In the listing below, the answer starts at the line that has "s.reception.mode = .unconfigured" and stops after the line that has "s.reception.synthesized = 0"; please repeat that part exactly and nothing more.
(Beginning of Provided records)
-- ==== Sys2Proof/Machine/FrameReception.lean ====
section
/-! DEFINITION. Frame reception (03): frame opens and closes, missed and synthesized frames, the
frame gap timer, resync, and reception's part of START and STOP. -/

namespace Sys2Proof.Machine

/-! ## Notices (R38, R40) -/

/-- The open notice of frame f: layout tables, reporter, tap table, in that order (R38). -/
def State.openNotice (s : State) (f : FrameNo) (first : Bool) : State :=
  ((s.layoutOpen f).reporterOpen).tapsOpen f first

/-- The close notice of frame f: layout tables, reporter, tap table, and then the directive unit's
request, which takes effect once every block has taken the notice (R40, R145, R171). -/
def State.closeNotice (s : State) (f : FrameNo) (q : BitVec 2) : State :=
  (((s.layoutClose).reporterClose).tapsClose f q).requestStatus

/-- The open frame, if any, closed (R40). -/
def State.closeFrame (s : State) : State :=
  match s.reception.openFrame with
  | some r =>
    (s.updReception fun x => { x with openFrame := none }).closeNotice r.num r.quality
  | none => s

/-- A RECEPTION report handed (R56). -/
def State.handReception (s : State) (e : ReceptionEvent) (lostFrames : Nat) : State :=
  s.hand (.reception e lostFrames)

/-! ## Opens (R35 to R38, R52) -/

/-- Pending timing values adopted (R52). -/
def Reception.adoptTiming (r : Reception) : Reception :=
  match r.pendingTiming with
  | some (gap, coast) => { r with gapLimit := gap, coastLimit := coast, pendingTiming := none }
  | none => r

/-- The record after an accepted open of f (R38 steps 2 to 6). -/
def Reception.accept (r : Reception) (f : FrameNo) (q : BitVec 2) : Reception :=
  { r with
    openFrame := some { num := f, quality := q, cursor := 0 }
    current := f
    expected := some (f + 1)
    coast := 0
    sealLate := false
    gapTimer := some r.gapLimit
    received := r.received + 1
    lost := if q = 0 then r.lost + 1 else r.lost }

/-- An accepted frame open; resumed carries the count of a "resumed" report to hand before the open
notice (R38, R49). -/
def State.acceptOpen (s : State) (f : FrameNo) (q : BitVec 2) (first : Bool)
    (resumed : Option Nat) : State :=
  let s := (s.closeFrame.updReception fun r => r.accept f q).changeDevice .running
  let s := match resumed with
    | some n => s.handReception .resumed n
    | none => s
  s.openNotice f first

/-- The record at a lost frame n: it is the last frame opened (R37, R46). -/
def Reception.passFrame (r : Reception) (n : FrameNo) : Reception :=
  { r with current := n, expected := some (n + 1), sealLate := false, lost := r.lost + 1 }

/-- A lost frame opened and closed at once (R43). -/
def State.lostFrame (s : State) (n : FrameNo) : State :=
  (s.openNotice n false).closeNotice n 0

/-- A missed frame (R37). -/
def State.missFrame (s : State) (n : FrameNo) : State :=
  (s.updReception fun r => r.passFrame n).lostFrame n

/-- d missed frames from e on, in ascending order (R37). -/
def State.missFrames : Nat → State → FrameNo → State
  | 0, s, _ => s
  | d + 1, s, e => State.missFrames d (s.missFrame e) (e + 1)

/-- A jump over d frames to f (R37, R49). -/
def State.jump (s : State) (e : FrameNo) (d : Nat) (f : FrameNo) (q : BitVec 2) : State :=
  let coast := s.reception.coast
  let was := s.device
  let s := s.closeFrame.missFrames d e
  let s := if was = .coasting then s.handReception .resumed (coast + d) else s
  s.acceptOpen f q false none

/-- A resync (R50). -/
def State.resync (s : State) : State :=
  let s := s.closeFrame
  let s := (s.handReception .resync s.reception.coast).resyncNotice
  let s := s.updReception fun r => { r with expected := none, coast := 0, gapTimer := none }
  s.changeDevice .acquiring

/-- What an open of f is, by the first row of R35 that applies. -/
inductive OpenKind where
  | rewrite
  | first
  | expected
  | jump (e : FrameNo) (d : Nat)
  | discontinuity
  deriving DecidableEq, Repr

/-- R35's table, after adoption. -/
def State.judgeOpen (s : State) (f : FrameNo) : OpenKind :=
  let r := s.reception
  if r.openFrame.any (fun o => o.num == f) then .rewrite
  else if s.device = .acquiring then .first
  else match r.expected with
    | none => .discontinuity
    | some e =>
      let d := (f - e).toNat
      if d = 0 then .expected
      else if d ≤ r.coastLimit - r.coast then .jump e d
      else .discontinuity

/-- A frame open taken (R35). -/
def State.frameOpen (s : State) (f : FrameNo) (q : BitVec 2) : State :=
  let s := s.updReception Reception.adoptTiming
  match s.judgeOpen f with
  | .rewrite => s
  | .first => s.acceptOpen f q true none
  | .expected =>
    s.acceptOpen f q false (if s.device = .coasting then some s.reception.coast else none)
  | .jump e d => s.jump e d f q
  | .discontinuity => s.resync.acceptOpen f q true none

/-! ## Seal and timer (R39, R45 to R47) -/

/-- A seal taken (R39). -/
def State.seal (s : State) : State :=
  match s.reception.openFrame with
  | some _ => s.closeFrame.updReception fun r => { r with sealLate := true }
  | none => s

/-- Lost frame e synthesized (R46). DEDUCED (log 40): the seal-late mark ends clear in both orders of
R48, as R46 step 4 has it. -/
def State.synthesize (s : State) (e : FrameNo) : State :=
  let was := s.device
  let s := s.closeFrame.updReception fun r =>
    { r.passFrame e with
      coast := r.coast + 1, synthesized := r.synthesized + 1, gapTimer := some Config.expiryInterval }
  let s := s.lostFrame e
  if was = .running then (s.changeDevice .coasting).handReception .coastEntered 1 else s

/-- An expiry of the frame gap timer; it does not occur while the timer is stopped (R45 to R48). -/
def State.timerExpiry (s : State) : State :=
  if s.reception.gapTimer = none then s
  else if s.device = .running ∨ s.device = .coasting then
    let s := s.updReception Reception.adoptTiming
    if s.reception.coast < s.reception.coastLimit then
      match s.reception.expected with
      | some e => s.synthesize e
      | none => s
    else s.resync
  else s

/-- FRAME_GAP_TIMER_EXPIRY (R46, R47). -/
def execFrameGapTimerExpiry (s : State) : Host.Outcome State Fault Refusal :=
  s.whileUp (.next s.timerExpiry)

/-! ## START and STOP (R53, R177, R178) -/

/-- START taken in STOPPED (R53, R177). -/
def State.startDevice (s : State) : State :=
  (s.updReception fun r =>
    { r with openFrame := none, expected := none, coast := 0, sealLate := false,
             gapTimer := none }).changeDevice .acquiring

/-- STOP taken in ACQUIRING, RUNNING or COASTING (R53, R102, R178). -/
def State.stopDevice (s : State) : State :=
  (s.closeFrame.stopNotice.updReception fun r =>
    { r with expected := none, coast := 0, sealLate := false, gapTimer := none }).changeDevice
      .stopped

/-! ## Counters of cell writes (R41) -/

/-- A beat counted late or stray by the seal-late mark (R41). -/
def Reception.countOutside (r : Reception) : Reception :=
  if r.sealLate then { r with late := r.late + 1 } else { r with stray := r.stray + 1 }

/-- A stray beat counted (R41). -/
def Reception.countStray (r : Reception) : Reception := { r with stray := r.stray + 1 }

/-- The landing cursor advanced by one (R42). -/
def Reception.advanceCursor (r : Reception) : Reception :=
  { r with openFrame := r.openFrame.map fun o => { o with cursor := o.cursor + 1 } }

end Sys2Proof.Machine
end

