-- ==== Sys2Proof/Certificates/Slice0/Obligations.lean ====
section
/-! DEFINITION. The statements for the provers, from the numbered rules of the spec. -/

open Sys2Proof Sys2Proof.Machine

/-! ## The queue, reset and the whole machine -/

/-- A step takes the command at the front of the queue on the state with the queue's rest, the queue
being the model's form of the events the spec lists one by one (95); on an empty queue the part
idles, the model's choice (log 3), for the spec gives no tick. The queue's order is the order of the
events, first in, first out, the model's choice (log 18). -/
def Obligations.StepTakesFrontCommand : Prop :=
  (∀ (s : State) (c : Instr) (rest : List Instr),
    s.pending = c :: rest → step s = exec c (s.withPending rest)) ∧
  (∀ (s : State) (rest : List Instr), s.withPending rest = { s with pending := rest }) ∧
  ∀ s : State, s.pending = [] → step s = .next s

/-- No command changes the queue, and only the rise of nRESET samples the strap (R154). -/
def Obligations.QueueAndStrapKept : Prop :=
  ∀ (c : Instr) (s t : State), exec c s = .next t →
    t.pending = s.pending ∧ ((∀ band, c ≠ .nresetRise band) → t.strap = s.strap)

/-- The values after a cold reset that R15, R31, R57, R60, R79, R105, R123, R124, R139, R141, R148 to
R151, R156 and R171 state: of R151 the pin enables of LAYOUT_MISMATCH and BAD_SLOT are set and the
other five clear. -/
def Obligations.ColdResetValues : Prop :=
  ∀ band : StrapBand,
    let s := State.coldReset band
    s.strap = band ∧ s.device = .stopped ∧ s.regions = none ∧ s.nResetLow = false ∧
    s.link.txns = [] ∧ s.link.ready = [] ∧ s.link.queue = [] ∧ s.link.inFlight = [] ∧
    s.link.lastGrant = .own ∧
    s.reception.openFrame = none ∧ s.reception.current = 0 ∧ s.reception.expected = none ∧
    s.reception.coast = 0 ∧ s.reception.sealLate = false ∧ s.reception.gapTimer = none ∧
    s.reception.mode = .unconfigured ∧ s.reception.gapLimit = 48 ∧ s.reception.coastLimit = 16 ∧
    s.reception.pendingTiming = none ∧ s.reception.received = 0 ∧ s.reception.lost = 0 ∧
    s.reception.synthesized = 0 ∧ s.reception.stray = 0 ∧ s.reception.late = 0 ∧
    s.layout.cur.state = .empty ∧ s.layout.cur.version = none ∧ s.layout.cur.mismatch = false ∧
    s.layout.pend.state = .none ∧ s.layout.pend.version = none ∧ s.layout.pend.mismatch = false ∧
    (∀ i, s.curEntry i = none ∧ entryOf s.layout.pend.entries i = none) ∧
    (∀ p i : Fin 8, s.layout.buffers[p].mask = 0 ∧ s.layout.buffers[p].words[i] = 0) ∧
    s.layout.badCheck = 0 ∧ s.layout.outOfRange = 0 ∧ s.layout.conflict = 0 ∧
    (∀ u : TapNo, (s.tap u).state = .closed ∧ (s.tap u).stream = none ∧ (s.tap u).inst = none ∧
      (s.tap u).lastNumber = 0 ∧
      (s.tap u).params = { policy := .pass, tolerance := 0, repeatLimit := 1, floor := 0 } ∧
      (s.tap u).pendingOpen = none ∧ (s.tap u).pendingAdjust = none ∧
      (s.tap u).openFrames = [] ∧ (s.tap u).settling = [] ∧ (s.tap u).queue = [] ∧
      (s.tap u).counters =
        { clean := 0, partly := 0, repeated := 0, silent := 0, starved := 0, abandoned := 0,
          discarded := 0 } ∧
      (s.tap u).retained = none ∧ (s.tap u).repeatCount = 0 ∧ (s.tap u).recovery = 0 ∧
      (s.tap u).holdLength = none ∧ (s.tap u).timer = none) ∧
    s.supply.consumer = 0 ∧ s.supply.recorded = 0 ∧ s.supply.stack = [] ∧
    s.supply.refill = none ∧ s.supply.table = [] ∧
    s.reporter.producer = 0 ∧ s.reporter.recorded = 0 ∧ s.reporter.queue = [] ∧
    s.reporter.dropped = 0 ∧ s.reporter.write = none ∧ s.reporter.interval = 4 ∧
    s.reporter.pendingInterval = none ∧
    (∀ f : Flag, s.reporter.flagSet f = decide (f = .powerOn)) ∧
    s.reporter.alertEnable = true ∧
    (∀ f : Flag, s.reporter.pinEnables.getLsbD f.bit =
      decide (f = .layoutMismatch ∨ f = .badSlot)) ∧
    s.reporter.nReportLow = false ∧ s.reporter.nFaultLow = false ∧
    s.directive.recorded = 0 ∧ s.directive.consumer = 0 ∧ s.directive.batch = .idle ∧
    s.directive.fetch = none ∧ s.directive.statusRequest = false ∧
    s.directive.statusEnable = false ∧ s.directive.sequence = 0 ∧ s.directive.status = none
(End of Provided records)
Task output =
    s.reception.mode = .unconfigured ∧ s.reception.gapLimit = 48 ∧ s.reception.coastLimit = 16 ∧
    s.reception.pendingTiming = none ∧ s.reception.received = 0 ∧ s.reception.lost = 0 ∧
    s.reception.synthesized = 0 ∧ s.reception.stray = 0 ∧ s.reception.late = 0 ∧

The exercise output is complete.